I'm looking to replace our current use of an external smtp provider with an in-house installation. It should handle the following situations:
Certain addresses should be forwarded to gmail addresses; we'd like to continue to use gmail as our primary email interface.
Other addresses should be available as pop/imap mailboxes.
Other addresses will be handled programmatically: they'll kick off various tasks, get logged, etc. These addresses should either kick off a process to the handle the email addresses, or should store in an easily processable format.
It should also be fairly easily configurable with domain keys, spf, and anything else it takes to allow email deliverability.
I've used sendmail in the distant past. It seems postfix and exim are the recommended options these days. My main question is: what's the best choice and setup for the forwarding of the addresses to gmail, and for the programmatic access? Is procmail still the way to go or are there better options these days?

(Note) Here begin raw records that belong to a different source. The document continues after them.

/-! ### setWritten -/

@[simp] theorem State.setWritten_links (s : State) (b : BankId) (i : Fin 2) : (s.setWritten b i).links = s.links := rfl
@[simp] theorem State.setWritten_sorter (s : State) (b : BankId) (i : Fin 2) :
    (s.setWritten b i).sorter = s.sorter := rfl
@[simp] theorem State.setWritten_accounting (s : State) (b : BankId) (i : Fin 2) :
    (s.setWritten b i).accounting = s.accounting := rfl
@[simp] theorem State.setWritten_watches (s : State) (b : BankId) (i : Fin 2) :
    (s.setWritten b i).watches = s.watches := rfl
@[simp] theorem State.setWritten_profiles (s : State) (b : BankId) (i : Fin 2) :
    (s.setWritten b i).profiles = s.profiles := rfl
@[simp] theorem State.setWritten_banks (s : State) (b : BankId) (i : Fin 2) : (s.setWritten b i).banks = s.banks := rfl
@[simp] theorem State.setWritten_timing (s : State) (b : BankId) (i : Fin 2) :
    (s.setWritten b i).timing = s.timing := rfl
@[simp] theorem State.setWritten_bankCounters (s : State) (b : BankId) (i : Fin 2) :
    (s.setWritten b i).bankCounters = s.bankCounters := rfl
@[simp] theorem State.setWritten_folds (s : State) (b : BankId) (i : Fin 2) : (s.setWritten b i).folds = s.folds := rfl
@[simp] theorem State.setWritten_regs (s : State) (b : BankId) (i : Fin 2) : (s.setWritten b i).regs = s.regs := rfl
@[simp] theorem State.setWritten_writer (s : State) (b : BankId) (i : Fin 2) :
    (s.setWritten b i).writer = s.writer := rfl
@[simp] theorem State.setWritten_requests (s : State) (b : BankId) (i : Fin 2) :
    (s.setWritten b i).requests = s.requests := rfl
@[simp] theorem State.setWritten_exceptions (s : State) (b : BankId) (i : Fin 2) :
    (s.setWritten b i).exceptions = s.exceptions := rfl
@[simp] theorem State.setWritten_notices (s : State) (b : BankId) (i : Fin 2) :
    (s.setWritten b i).notices = s.notices := rfl
@[simp] theorem State.setWritten_capture (s : State) (b : BankId) (i : Fin 2) :
    (s.setWritten b i).capture = s.capture := rfl
@[simp] theorem State.setWritten_control (s : State) (b : BankId) (i : Fin 2) :
    (s.setWritten b i).control = s.control := rfl
@[simp] theorem State.setWritten_watchCounters (s : State) (b : BankId) (i : Fin 2) :
    (s.setWritten b i).watchCounters = s.watchCounters := rfl
@[simp] theorem State.setWritten_mem (s : State) (b : BankId) (i : Fin 2) : (s.setWritten b i).mem = s.mem := rfl
@[simp] theorem State.setWritten_ld (s : State) (b : BankId) (i : Fin 2) : (s.setWritten b i).ld = s.ld := rfl
@[simp] theorem State.setWritten_pending (s : State) (b : BankId) (i : Fin 2) :
    (s.setWritten b i).pending = s.pending := rfl

/-! ### regWritten -/

@[simp] theorem State.regWritten_links (s : State) (p : SetId) (f : RegItem → Bool) :
    (s.regWritten p f).links = s.links := rfl
@[simp] theorem State.regWritten_sorter (s : State) (p : SetId) (f : RegItem → Bool) :
    (s.regWritten p f).sorter = s.sorter := rfl
@[simp] theorem State.regWritten_accounting (s : State) (p : SetId) (f : RegItem → Bool) :
    (s.regWritten p f).accounting = s.accounting := rfl
@[simp] theorem State.regWritten_watches (s : State) (p : SetId) (f : RegItem → Bool) :
    (s.regWritten p f).watches = s.watches := rfl
@[simp] theorem State.regWritten_profiles (s : State) (p : SetId) (f : RegItem → Bool) :
    (s.regWritten p f).profiles = s.profiles := rfl
@[simp] theorem State.regWritten_banks (s : State) (p : SetId) (f : RegItem → Bool) :
    (s.regWritten p f).banks = s.banks := rfl
@[simp] theorem State.regWritten_timing (s : State) (p : SetId) (f : RegItem → Bool) :
    (s.regWritten p f).timing = s.timing := rfl
@[simp] theorem State.regWritten_bankCounters (s : State) (p : SetId) (f : RegItem → Bool) :
    (s.regWritten p f).bankCounters = s.bankCounters := rfl
@[simp] theorem State.regWritten_folds (s : State) (p : SetId) (f : RegItem → Bool) :
    (s.regWritten p f).folds = s.folds := rfl
@[simp] theorem State.regWritten_regs (s : State) (p : SetId) (f : RegItem → Bool) :
    (s.regWritten p f).regs = s.regs := rfl
@[simp] theorem State.regWritten_writer (s : State) (p : SetId) (f : RegItem → Bool) :
    (s.regWritten p f).writer = s.writer := rfl
@[simp] theorem State.regWritten_requests (s : State) (p : SetId) (f : RegItem → Bool) :
    (s.regWritten p f).requests = s.requests := rfl
@[simp] theorem State.regWritten_exceptions (s : State) (p : SetId) (f : RegItem → Bool) :
    (s.regWritten p f).exceptions = s.exceptions := rfl
@[simp] theorem State.regWritten_notices (s : State) (p : SetId) (f : RegItem → Bool) :
    (s.regWritten p f).notices = s.notices := rfl
@[simp] theorem State.regWritten_capture (s : State) (p : SetId) (f : RegItem → Bool) :
    (s.regWritten p f).capture = s.capture := rfl
@[simp] theorem State.regWritten_control (s : State) (p : SetId) (f : RegItem → Bool) :
    (s.regWritten p f).control = s.control := rfl
@[simp] theorem State.regWritten_watchCounters (s : State) (p : SetId) (f : RegItem → Bool) :
    (s.regWritten p f).watchCounters = s.watchCounters := rfl
@[simp] theorem State.regWritten_mem (s : State) (p : SetId) (f : RegItem → Bool) :
    (s.regWritten p f).mem = s.mem := rfl
@[simp] theorem State.regWritten_ld (s : State) (p : SetId) (f : RegItem → Bool) : (s.regWritten p f).ld = s.ld := rfl
@[simp] theorem State.regWritten_pending (s : State) (p : SetId) (f : RegItem → Bool) :
    (s.regWritten p f).pending = s.pending := rfl
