theorem State.copyBlock_checked (s : State) (w : Nat) : s.Checked (s.copyBlock w).2 := by
  have : ∀ (js : List Nat) (acc : List Word × State), s.Checked acc.2 →
      s.Checked ((js.foldl (fun (acc : List Word × State) j =>
        (acc.1 ++ [acc.2.wordAsRead (w + j)], acc.2.checkWord (w + j))) acc).2) := by
    intro js
    induction js with
    | nil => exact fun _ h => h
    | cons j js ih => exact fun acc h => ih _ (h.trans (acc.2.checkWord_checked _))
  exact this _ _ (State.Checked.refl s)

/-- A memory without errors: a check does nothing. -/
theorem State.checkWord_of_clean {s : State} {w : Nat} (h : s.ecc.exchange.lookup w = none) : s.checkWord w = s := by
  unfold State.checkWord; rw [h]

/-! ### A push -/

/-- From `s` to `t` nothing changed but what a push may change: the exception unit, the latched causes, the error marks. -/
def State.Pushed (s t : State) : Prop :=
  t = { s with
    exceptions := t.exceptions
    notices := { s.notices with latched := t.notices.latched }
    ecc := { s.ecc with exchange := t.ecc.exchange } }

theorem State.push_pushed (s : State) (k : ExceptionKind) (a b c d : Word) (v : Vector Word 8) :
    s.Pushed (s.push k a b c d v) := by
  unfold State.push
  dsimp only
  split <;> rfl

theorem State.Pushed.links {s t : State} (h : s.Pushed t) : t.links = s.links := by rw [h]
theorem State.Pushed.sorter {s t : State} (h : s.Pushed t) : t.sorter = s.sorter := by rw [h]
theorem State.Pushed.accounting {s t : State} (h : s.Pushed t) : t.accounting = s.accounting := by rw [h]
theorem State.Pushed.watches {s t : State} (h : s.Pushed t) : t.watches = s.watches := by rw [h]
theorem State.Pushed.profiles {s t : State} (h : s.Pushed t) : t.profiles = s.profiles := by rw [h]
theorem State.Pushed.banks {s t : State} (h : s.Pushed t) : t.banks = s.banks := by rw [h]
theorem State.Pushed.timing {s t : State} (h : s.Pushed t) : t.timing = s.timing := by rw [h]
theorem State.Pushed.bankCounters {s t : State} (h : s.Pushed t) : t.bankCounters = s.bankCounters := by rw [h]
theorem State.Pushed.folds {s t : State} (h : s.Pushed t) : t.folds = s.folds := by rw [h]
theorem State.Pushed.regs {s t : State} (h : s.Pushed t) : t.regs = s.regs := by rw [h]
theorem State.Pushed.writer {s t : State} (h : s.Pushed t) : t.writer = s.writer := by rw [h]
theorem State.Pushed.requests {s t : State} (h : s.Pushed t) : t.requests = s.requests := by rw [h]
theorem State.Pushed.capture {s t : State} (h : s.Pushed t) : t.capture = s.capture := by rw [h]
theorem State.Pushed.control {s t : State} (h : s.Pushed t) : t.control = s.control := by rw [h]
theorem State.Pushed.watchCounters {s t : State} (h : s.Pushed t) : t.watchCounters = s.watchCounters := by rw [h]
theorem State.Pushed.mem {s t : State} (h : s.Pushed t) : t.mem = s.mem := by rw [h]
theorem State.Pushed.ld {s t : State} (h : s.Pushed t) : t.ld = s.ld := by rw [h]
theorem State.Pushed.pending {s t : State} (h : s.Pushed t) : t.pending = s.pending := by rw [h]

/-- A push into a stack with room: the record stands at the new top (R181, R185). -/
theorem State.push_exceptions_of_room (s : State) (k : ExceptionKind) (a b c d : Word) (v : Vector Word 8) (n : Fin 64)
    (h : s.exceptions.top = n.val + 1) :
    (s.push k a b c d v).exceptions = { s.exceptions with
      records := s.exceptions.records.set n
        { tag := .new, kind := k.code, lostAfter := 0, lastHanded := seqWord s.sorter.lastHanded, summary := s.bankSummary,
          subject := a, d0 := b, d1 := c, d2 := d, copy := v }
      top := n.val } := by
  unfold State.push
  dsimp only
  rw [dif_pos ⟨by omega, by omega⟩]
  simp [h]

/-- A push into a full stack counts the loss in the top record (R182). -/
theorem State.push_exceptions_of_full (s : State) (k : ExceptionKind) (a b c d : Word) (v : Vector Word 8)
    (h : s.exceptions.top = 0) : (s.push k a b c d v).exceptions.lost = s.exceptions.lost + 1 ∧
      (s.push k a b c d v).exceptions.top = 0 := by
  unfold State.push
  dsimp only
  rw [dif_neg (by omega)]
  simp [h]

/-- A push latches EXCEPTION (R187). -/
theorem State.push_latched (s : State) (k : ExceptionKind) (a b c d : Word) (v : Vector Word 8) :
    (s.push k a b c d v).notices.latched = s.notices.latched ||| Cause.exception.flag := by
  unfold State.push
  dsimp only
  split <;> rfl

/-! ### Replies -/

theorem State.writeReply_bytes {s : State} (hm : s.mem.wf) (k : SlotId) (n : Word) (r : Reply) (h : r.data.length ≤ 320) :
    (s.writeReply k n r).mem.bytes (slotByte k + 0x80) 384 = r.bytes n := by
  rw [State.writeReply_mem, ← Reply.bytes_length n r h]
  exact Memory.bytes_writeBytes_self hm _ _

theorem State.writeReply_outside (s : State) (k : SlotId) (n : Word) (r : Reply) (h : r.data.length ≤ 320) {a : Nat}
    (ha : a < slotByte k + 0x80 ∨ slotByte k + 0x200 ≤ a) :
    (s.writeReply k n r).mem.read a = s.mem.read a := by
  rw [State.writeReply_mem]
  refine Memory.read_writeBytes_of_outside _ _ ?_
  rw [Reply.bytes_length n r h]
  omega

/-- From `s` to `t` nothing changed but what the end of a slot may change: memory, the request unit, the latched causes, the
error marks. -/
def State.Replied (s t : State) : Prop :=
  t = { s with
    requests := t.requests
    mem := t.mem
    notices := { s.notices with latched := t.notices.latched }
    ecc := { s.ecc with exchange := t.ecc.exchange } }

theorem State.Replied.refl (s : State) : s.Replied s := rfl

theorem State.Replied.trans {s t u : State} (h : s.Replied t) (h' : t.Replied u) : s.Replied u := by
  unfold State.Replied at *
  rw [h']
  congr 1 <;> rw [h]

theorem State.memory_replied (s : State) (m : Memory) (lo hi : Nat) :
    s.Replied ({ s with mem := m }.wordsWritten lo hi) := rfl

theorem State.writeField_replied (s : State) (k : SlotId) (off : Nat) (v : Word) : s.Replied (s.writeField k off v) := by
  unfold State.writeField; exact s.memory_replied _ _ _

theorem State.writeData_replied (s : State) (k : SlotId) (d : List Byte) : s.Replied (s.writeData k d) := by
  unfold State.writeData; exact s.memory_replied _ _ _

theorem State.writeReply_replied (s : State) (k : SlotId) (n : Word) (r : Reply) : s.Replied (s.writeReply k n r) := by
  unfold State.writeReply; exact s.memory_replied _ _ _

theorem State.setSlot_replied (s : State) (k : SlotId) (st : SlotState) : s.Replied (s.setSlot k st) := rfl

theorem State.removePending_replied (s : State) (k : SlotId) : s.Replied (s.removePending k) := rfl

theorem State.endSlot_replied (s : State) (k : SlotId) (st : SlotState) : s.Replied (s.endSlot k st) := rfl

theorem State.endDeferred_replied (s : State) (k : SlotId) (st : SlotState) (o : ReplyOutcome) (r : Reason) (i : Word)
    (c : Nat) (d : List Byte) : s.Replied (s.endDeferred k st o r i c d) := by
  unfold State.endDeferred
  refine State.Replied.trans ?_ (State.endSlot_replied _ k st)
  refine State.Replied.trans ?_ (State.removePending_replied _ k)
  refine State.Replied.trans ?_ (State.writeData_replied _ k d)
  refine State.Replied.trans ?_ (State.writeField_replied _ k _ _)
  refine State.Replied.trans ?_ (State.writeField_replied _ k _ _)
  refine State.Replied.trans ?_ (State.writeField_replied _ k _ _)
  exact State.writeField_replied _ k _ _

theorem State.finish_replied (s : State) (k : SlotId) (st : SlotState) (r : Reply) : s.Replied (s.finish k st r) := by
  unfold State.finish
  exact (s.writeReply_replied k _ r).trans (State.endSlot_replied _ k st)

theorem State.defer_replied (s : State) (k : SlotId) (w : Work) (e : Nat) : s.Replied (s.defer k w e) := by
  unfold State.defer
  refine State.Replied.trans ?_ (State.setSlot_replied _ k _)
  refine State.Replied.trans (t := { s with requests := { s.requests with table := s.requests.table ++ [⟨k, w⟩] } }) rfl ?_
  exact State.writeReply_replied _ k _ _

/-- The end of a deferred request: its slot's tag, its pending entry gone (R154, R155). -/
theorem State.endDeferred_requests (s : State) (k : SlotId) (st : SlotState) (o : ReplyOutcome) (r : Reason) (i : Word)
    (c : Nat) (d : List Byte) :
    (s.endDeferred k st o r i c d).requests = { s.requests with
      slots := s.requests.slots.set k st
      table := s.requests.table.filter fun e => e.slot != k } := by
  simp [State.endDeferred, State.endSlot]

theorem State.finish_requests (s : State) (k : SlotId) (st : SlotState) (r : Reply) :
    (s.finish k st r).requests = { s.requests with slots := s.requests.slots.set k st } := by
  simp [State.finish, State.endSlot]

theorem State.defer_requests (s : State) (k : SlotId) (w : Work) (e : Nat) :
    (s.defer k w e).requests = { s.requests with
      slots := s.requests.slots.set k .taken, table := s.requests.table ++ [⟨k, w⟩] } := by
  simp [State.defer]

/-! ### Receivers -/

theorem State.changeReceiver_links (s : State) (l : LinkId) (st : RxState) :
    (s.changeReceiver l st).links = s.links.set l { s.links[l] with
      state := st, inProgress := [], consecutiveBad := 0
      silenceTimer := if st = .sync then some Config.silenceMs else none } := rfl
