-- ==== Sys2Proof/Proofs/WindowEnergy.lean ====
section
/-! SUPPORT. The window calculator's assignment of energies to quantities (spec 03, R45 to R48). -/

namespace Sys2Proof.Machine

/-! ### The quantities of an assignment -/

section Assignment

variable (sp sq : Int) (sh : Nat → Option Int) (d : Nat)

/-- The reactive quantity of the quadrant that the signs of an active and a reactive sum give (R47). -/
def reactiveQuantity : Nat :=
  if 0 ≤ sp then (if 0 ≤ sq then 2 else 5) else (if 0 ≤ sq then 3 else 4)

theorem assignEnergies_activeImport :
    (assignEnergies sp sq sh d)[0] = if 0 ≤ sp then energyOf (sp * d) else 0 := by
  simp [assignEnergies]

theorem assignEnergies_activeExport :
    (assignEnergies sp sq sh d)[1] = if sp < 0 then energyOf (sp * d) else 0 := by
  simp [assignEnergies]

/-- Each quadrant of R47's table, by the signs of the two sums. -/
theorem eq_reactiveQuantity_iff :
    (2 = reactiveQuantity sp sq ↔ 0 ≤ sp ∧ 0 ≤ sq) ∧ (3 = reactiveQuantity sp sq ↔ sp < 0 ∧ 0 ≤ sq) ∧
    (4 = reactiveQuantity sp sq ↔ sp < 0 ∧ sq < 0) ∧ (5 = reactiveQuantity sp sq ↔ 0 ≤ sp ∧ sq < 0) := by
  unfold reactiveQuantity
  split_ifs <;> omega

theorem assignEnergies_reactive (q : Fin 104) (hlow : 2 ≤ q.val) (hhigh : q.val ≤ 5) :
    (assignEnergies sp sq sh d)[q] = if q.val = reactiveQuantity sp sq then energyOf (sq * d) else 0 := by
  obtain ⟨n, hn⟩ := q
  have hquadrant : n = 2 ∨ n = 3 ∨ n = 4 ∨ n = 5 := by simp only at hlow hhigh; omega
  obtain ⟨htwo, hthree, hfour, hfive⟩ := eq_reactiveQuantity_iff sp sq
  rcases hquadrant with rfl | rfl | rfl | rfl
  · simp [assignEnergies, htwo]
  · simp [assignEnergies, hthree]
  · simp [assignEnergies, hfour]
  · simp [assignEnergies, hfive]

/-- From quantity 6 on, two quantities to an order: the even one for a sum that is zero or positive, the odd one for a
negative sum. -/
theorem assignEnergies_of_six_le (n : Nat) (hlow : 6 ≤ n) (hhigh : n < 104) :
    (assignEnergies sp sq sh d)[n] = (sh (n / 2 - 1)).elim 0 fun x =>
      if n % 2 = 0 then (if 0 ≤ x then energyOf (x * d) else 0) else (if x < 0 then energyOf (x * d) else 0) := by
  obtain ⟨k, rfl⟩ := Nat.exists_eq_add_of_le' hlow
  rw [assignEnergies, getElem_tabulate]
  cases hx : sh ((k + 6) / 2 - 1) with
  | none => simp [hx]
  | some x => simp [hx]

variable (h : Nat) (horder : 2 ≤ h ∧ h ≤ 50)

theorem assignEnergies_absorbed :
    (assignEnergies sp sq sh d)[6 + 2 * (h - 2)] = (sh h).elim 0 fun x => if 0 ≤ x then energyOf (x * d) else 0 := by
  have horderOf : (6 + 2 * (h - 2)) / 2 - 1 = h := by omega
  have heven : (6 + 2 * (h - 2)) % 2 = 0 := by omega
  rw [assignEnergies_of_six_le _ _ _ _ _ (by omega)]
  simp [horderOf, heven]

theorem assignEnergies_injected :
    (assignEnergies sp sq sh d)[7 + 2 * (h - 2)] = (sh h).elim 0 fun x => if x < 0 then energyOf (x * d) else 0 := by
  have horderOf : (7 + 2 * (h - 2)) / 2 - 1 = h := by omega
  have hodd : (7 + 2 * (h - 2)) % 2 = 1 := by omega
  rw [assignEnergies_of_six_le _ _ _ _ _ (by omega)]
  simp [horderOf, hodd]

end Assignment

/-! ### The energies of a VALID point -/

section Point

variable (f : WindowFrame) (mask : BitVec 49) (invert : Bool)

/-- The frame's entry for an order, none when the mask excludes the order or the frame does not list it (R48). -/
def WindowFrame.accountedEntry (h : Nat) : Option Harmonic :=
  if mask.getLsbD (h - 2) = true then f.harmonics.find? (fun y => y.order == h) else none

theorem pointEnergies_eq : pointEnergies f mask invert =
    assignEnergies (f.fundamental.activeSum invert) (f.fundamental.reactiveSum invert)
      (fun h => (f.accountedEntry mask h).map fun y => y.phases.activeSum invert) f.duration.toNat := by
  have hsums (h : Nat) : (if admitsOrder mask h = true then f.harmonicSum invert h else none) =
      (f.accountedEntry mask h).map fun y => y.phases.activeSum invert := by
    unfold WindowFrame.accountedEntry admitsOrder
    split <;> rfl
  simp only [pointEnergies, hsums]

/-- With SP zero or positive the active energy is imported (R46). -/
theorem pointEnergies_active_of_nonneg (hp : 0 ≤ f.fundamental.activeSum invert) :
    (pointEnergies f mask invert)[0] = energyOf (f.fundamental.activeSum invert * f.duration.toNat) ∧
    (pointEnergies f mask invert)[1] = 0 := by
  simp [pointEnergies, assignEnergies_activeImport, assignEnergies_activeExport, hp, not_lt.mpr hp]

/-- With SP negative the active energy is exported (R46). -/
theorem pointEnergies_active_of_neg (hp : f.fundamental.activeSum invert < 0) :
    (pointEnergies f mask invert)[0] = 0 ∧
    (pointEnergies f mask invert)[1] = energyOf (f.fundamental.activeSum invert * f.duration.toNat) := by
  simp [pointEnergies, assignEnergies_activeImport, assignEnergies_activeExport, hp, not_le.mpr hp]

variable (h : Nat) (horder : 2 ≤ h ∧ h ≤ 50)

/-- An order that is excluded or not listed gives 0 to both its quantities (R48). -/
theorem pointEnergies_of_accountedEntry_none (hy : f.accountedEntry mask h = none) :
    (pointEnergies f mask invert)[6 + 2 * (h - 2)] = 0 ∧ (pointEnergies f mask invert)[7 + 2 * (h - 2)] = 0 := by
  simp [pointEnergies_eq, assignEnergies_absorbed, assignEnergies_injected, horder, hy]

/-- An order that is admitted and listed gives its energy by the sign of its sum (R48). -/
theorem pointEnergies_of_accountedEntry_some {y : Harmonic} (hy : f.accountedEntry mask h = some y) :
    (pointEnergies f mask invert)[6 + 2 * (h - 2)] =
      (if 0 ≤ y.phases.activeSum invert then energyOf (y.phases.activeSum invert * f.duration.toNat) else 0) ∧
    (pointEnergies f mask invert)[7 + 2 * (h - 2)] =
      (if y.phases.activeSum invert < 0 then energyOf (y.phases.activeSum invert * f.duration.toNat) else 0) := by
  simp [pointEnergies_eq, assignEnergies_absorbed, assignEnergies_injected, horder, hy]

end Point

/-- Settles O27: the sums and the division are the model's definitions, the active and the reactive quantities go by the
signs of SP and SQ, and each order's by whether its entry is accounted and by the sign of its sum. -/
theorem pointEnergiesByDirection : Obligations.PointEnergiesByDirection := by
  unfold Obligations.PointEnergiesByDirection
  refine ⟨fun _ => rfl, fun f mask invert => ⟨fun _ => rfl, rfl, rfl, ?_, ?_, ?_, fun h horder => ?_⟩⟩
  · exact pointEnergies_active_of_nonneg f mask invert
  · exact pointEnergies_active_of_neg f mask invert
  · exact assignEnergies_reactive _ _ _ _
  · split
    next hy => exact pointEnergies_of_accountedEntry_none f mask invert h horder hy
    next y hy => exact pointEnergies_of_accountedEntry_some f mask invert h horder hy

end Sys2Proof.Machine
end

section
/-! SUPPORT. The register store and the folding unit after COLD_RESET, and through the READY that follows (spec 05, R111). -/

namespace Sys2Proof.Machine

/-! ### The commands COLD_RESET and READY -/

theorem exec_coldReset (s : State) : exec .coldReset s = .next s.coldReset := rfl

theorem exec_ready (s : State) : exec .ready s = execReady s := rfl

/-- READY acts only where the part is not ready yet (R141). -/
theorem exec_ready_of_not_ready {s : State} (h : s.control.ready = false) : exec .ready s = .next s.becomeReady := by
  simp [exec_ready, execReady, h]

@[simp] theorem State.coldReset_ready (s : State) : s.coldReset.control.ready = false := rfl

/-! ### The stores in their cold-reset state -/

@[simp] theorem State.coldReset_regs (s : State) : s.coldReset.regs = Vector.replicate 41 State.resetRegisterSet := rfl

@[simp] theorem State.coldReset_folds (s : State) : s.coldReset.folds = Vector.replicate 8 none := rfl

@[simp] theorem State.becomeReady_regs (s : State) :
    s.becomeReady.regs = Vector.replicate 41 State.resetRegisterSet := rfl

/-- Initialisation sets the register store up with the values the reset gave it (R111, R141). -/
theorem State.coldReset_becomeReady_regs (s : State) : s.coldReset.becomeReady.regs = s.coldReset.regs := by
  rw [State.becomeReady_regs, State.coldReset_regs]

theorem State.coldReset_regs_getElem (s : State) (p : SetId) : s.coldReset.regs[p] = State.resetRegisterSet := by
  simp

theorem State.coldReset_folds_getElem (s : State) (b : BankId) : s.coldReset.folds[b] = none := by
  simp

/-! ### One register set -/

theorem resetRegisterSet_quantities_getElem (q : QuantityId) :
    State.resetRegisterSet.quantities[q] = ⟨0, 0, true⟩ := by
  simp [State.resetRegisterSet]

/-- A register and a residue of 0 store 0 mWh at every scale (R90). -/
theorem Quantity.stored_zero (valid : Bool) (scale : Fin 4) : Quantity.stored ⟨0, 0, valid⟩ scale = 0 := by
  simp [Quantity.stored]

/-- A quantity of a register set after cold reset: register and residue 0, VALID, stored value 0 (R111). -/
theorem resetRegisterSet_quantity_zero (q : QuantityId) :
    State.resetRegisterSet.quantities[q].register = 0 ∧ State.resetRegisterSet.quantities[q].residue = 0 ∧
    State.resetRegisterSet.quantities[q].valid = true ∧
    State.resetRegisterSet.quantities[q].stored State.resetRegisterSet.scale = 0 := by
  rw [resetRegisterSet_quantities_getElem]
  exact ⟨rfl, rfl, rfl, Quantity.stored_zero true _⟩

/-- Settles O4: COLD_RESET gives every register set and every fold its cold-reset value, and the READY that follows, which
finds the part not ready, gives the register sets the same value again. -/
theorem coldResetRegisterStore : Obligations.ColdResetRegisterStore := by
  unfold Obligations.ColdResetRegisterStore
  intro s
  refine ⟨s.coldReset, exec_coldReset s, fun p => ?_, s.coldReset_folds_getElem, s.coldReset.becomeReady, ?_, ?_⟩
  · rw [s.coldReset_regs_getElem p]
    exact ⟨rfl, rfl, rfl, rfl, resetRegisterSet_quantity_zero⟩
  · exact exec_ready_of_not_ready s.coldReset_ready
  · exact s.coldReset_becomeReady_regs

end Sys2Proof.Machine
end

section
/-! SUPPORT. The effect of each command, and a vocabulary of frames: the parts of the state that an operation may touch. -/

namespace Sys2Proof.Machine

/-! ### The effect of a command -/

/-- What a command does to the state once its own conditions of readiness hold. -/
def commandEffect (c : Instr) (s : State) : State :=
  match c with
  | .goodFrame l bytes => s.receive l bytes
  | .badFrame l bytes => s.receive l bytes
  | .huntCandidate l bytes => s.receive l bytes
  | .silenceTimerExpiry l => s.silenceExpiry l
  | .sorterTake l => s.sorterTake l
  | .alignmentTimerExpiry q => s.alignmentExpiry q
  | .calculation => s.calculate
  | .windowAddition b => s.windowAddition b
  | .release => s.release
  | .tariffEvent => (List.finRange 8).foldl State.tariffAt s
  | .pointStep b => s.pointStep b
  | .foldCompletion b => s.foldCompletion b
  | .hostWrite la data be => s.hostWrite la data be
  | .returnTake => s.returnTake
  | .hostRead rsel la => s.hostRead rsel la
  | .quotaTimerExpiry => s.quotaExpiry
  | .badKind => s.take .badKind State.takeBadKind
  | .setPoint => s.take .setPoint State.takeSetPoint
  | .setBank => s.take .setBank State.takeSetBank
  | .setTiming => s.take .setTiming State.takeSetTiming
  | .start => s.take .start State.takeStart
  | .stop => s.take .stop State.takeStop
  | .close => s.take .close State.takeClose
  | .readOpen => s.take .readOpen State.takeReadOpen
  | .readRegisters => s.take .readRegisters State.takeReadRegisters
  | .readRegistersNet => s.take .readRegistersNet State.takeReadRegistersNet
  | .rebase => s.take .rebase State.takeRebase
  | .cancel => s.take .cancel State.takeCancel
  | .linkControlEnable => s.take (.link .enable) (State.takeLink .enable)
  | .linkControlDisable => s.take (.link .disable) (State.takeLink .disable)
  | .linkControlReset => s.take (.link .reset) (State.takeLink .reset)
  | .linkControlClear => s.take (.link .clear) (State.takeLink .clear)
  | .readCapture => s.take .readCapture State.takeReadCapture
  | .readCaptureClear => s.take .readCaptureClear State.takeReadCaptureClear
  | .run data be => s.writeControl data be
  | .noticeEnableMask data be => s.writeControl data be
  | .warmReset data be => s.writeControl data be
  | .warmResetCompletion => s.warmCompletion
  | .lwstatWrite data be => s.clearStatus data be
  | .registerWriteIgnored la data be => s.writeRegister la data be
  | .coldReset => s.coldReset
  | .ready => if s.control.ready = true then s else s.becomeReady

We're using linux/ubuntu servers.
Postfix is solid, well-supported and easy to configure. All the stuff you describe is fairly routine.
for the programmatic stuff, you have to be aware of what UID the programs/scripts will be run as.
For postfix, for example, scripts run from /etc/aliases (or any other root-owned aliases file) will be run as the 'nobody' user.
postfix has the ability to have multiple aliases files and (here's the good part) programs run from an aliases file will be run as the user who owns that file (except for root - as mentioned before, aliases files owned by root are run as nobody).
if you ever need to run a script from mail as root, then the easiest way (if you have sudo installed) is to configure sudo to allow 'nobody' to run it as root without a password and run it from a wrapper script that runs it with sudo.
NOTE: whenever triggering scripts from mail, you have to remember that the data (i.e. the mail) is from an untrusted source (the internet)....so it is extremely unsafe to use the data from either the body or the header as arguments to commands executed by the script. this is basically the same issue as trusting user-supplied data in a CGI script - just don't do it. e.g. consider what a badly written script could do if the user-supplied data was something like " ... innocuousdatahere ...; rm -rf /". you might think it would be easy to check for obvious things like semi-colons and strip them out, but there's a lot of non-obvious things you'd need to check for as well and you'd just be setting yourself up for a failure since you're unlikely to think of or catch them all. far safer to eliminate the security risk entirely by just not trusting user supplied data ever.
this is important no matter what UID the script will run as but is especially important when/if it is being run as root.
Finally, to answer one of your direct questions, procmail is still a useful tool for what you want to do. as is maildrop and other similar programs. think of procmail etc as specialised tools for parsing body and headers to make decisions about what to do, so you don't have to have all that parsing code in your scripts. write your script to be just do its job, and use procmail to decide when the script should be run. for example, you could create a new user called, say, 'mailjobs' which has its own home dir and .procmailrc file. then create aliases that forward mail to that user. mailjobs' .procmailrc would then check the X-Original-To header to decide which script(s) to run.
Both exim and postfix are more than capable of doing what you need, best advice is to pick the one that's easiest for you to use and/or most familiar with.
As for dealing with forwards to gmail and into scripts best way to do this is with a global aliases file (usually kept in /etc/aliases or /etc/mail/aliases).